- _The data_:
-- ==== Sys2Proof/Machine/Ops.lean ====
section
/-!
DEFINITION. The named operations over the state that the commands share: sparse arrays, registers and
counters, free values, package memory bytes, DMA and interrupts, events, dropped writes, fences, and
the course of an operation from its dispatch to its completion.
-/
namespace Sys2Proof.Machine

/-! ## Sparse arrays -/

/-- The listed value at an index, if one is listed. -/
def SMap.get? {α : Type} : SMap α → Nat → Option α
  | [], _ => none
  | (i, v) :: m, k => if i = k then some v else SMap.get? m k

/-- The value at an index, `d` where none is listed. -/
def SMap.get {α : Type} (m : SMap α) (k : Nat) (d : α) : α := (SMap.get? m k).getD d

/-- The map with `v` listed at `k`, indexes rising. -/
def SMap.ins {α : Type} : SMap α → Nat → α → SMap α
  | [], k, v => [(k, v)]
  | (i, w) :: m, k, v =>
    if k < i then (k, v) :: (i, w) :: m else if k = i then (k, v) :: m else (i, w) :: SMap.ins m k v

/-- The map with nothing listed at `k`. -/
def SMap.del {α : Type} : SMap α → Nat → SMap α
  | [], _ => []
  | (i, w) :: m, k => if i = k then SMap.del m k else (i, w) :: SMap.del m k

/-- The map with value `v` at `k`, where an unlisted index has value `d`. -/
def SMap.put {α : Type} [DecidableEq α] (m : SMap α) (k : Nat) (v d : α) : SMap α :=
  if v = d then SMap.del m k else SMap.ins m k v

/-- Insertion of an element into a list sorted by a Nat measure, after its equals. -/
def insertBy {α : Type} (f : α → Nat) (x : α) : List α → List α
  | [] => [x]
  | y :: ys => if f x < f y then x :: y :: ys else y :: insertBy f x ys

/-- A stable sort by a Nat measure, smallest first: equals keep the order they had. -/
def sortBy {α : Type} (f : α → Nat) (l : List α) : List α := l.foldl (fun acc x => insertBy f x acc) []

/-- Serial-number order of an n-bit WRAP counter (R13): `a` is later than `b`. -/
def laterThan (n a b : Nat) : Bool :=
  let d := (a + 2 ^ n - b % 2 ^ n) % 2 ^ n
  1 ≤ d && d ≤ 2 ^ (n - 1) - 1

/-- The distance from `b` forward to `a` in an n-bit WRAP counter. -/
def wrapDist (n a b : Nat) : Nat := (a % 2 ^ n + 2 ^ n - b % 2 ^ n) % 2 ^ n

/-! ## Registers -/

/-- Byte displacements of array elements: queue pair, instance window, sensor port, domain entry. -/
def qpD (q : Nat) : Nat := 64 * q
def winD (n : Nat) : Nat := 0x800 * n
def portD (p : Nat) : Nat := 0x80 * p
def domD (n : Nat) : Nat := 4 * n
/-- The displacement of element `k` of a register behind a selector: a view of its own, above BAR0. -/
def selD (k : Nat) : Nat := 0x100000 * k

/-- The key of a field in the register file. -/
def Fld.key (F : Fld) (d : Nat) : Nat := 8 * (F.off + d) + F.lo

- _What to produce_:
Copy each line of the listing that holds the word "measure".

- _Answer area_:
/-- Insertion of an element into a list sorted by a Nat measure, after its equals. -/
/-- A stable sort by a Nat measure, smallest first: equals keep the order they had. -/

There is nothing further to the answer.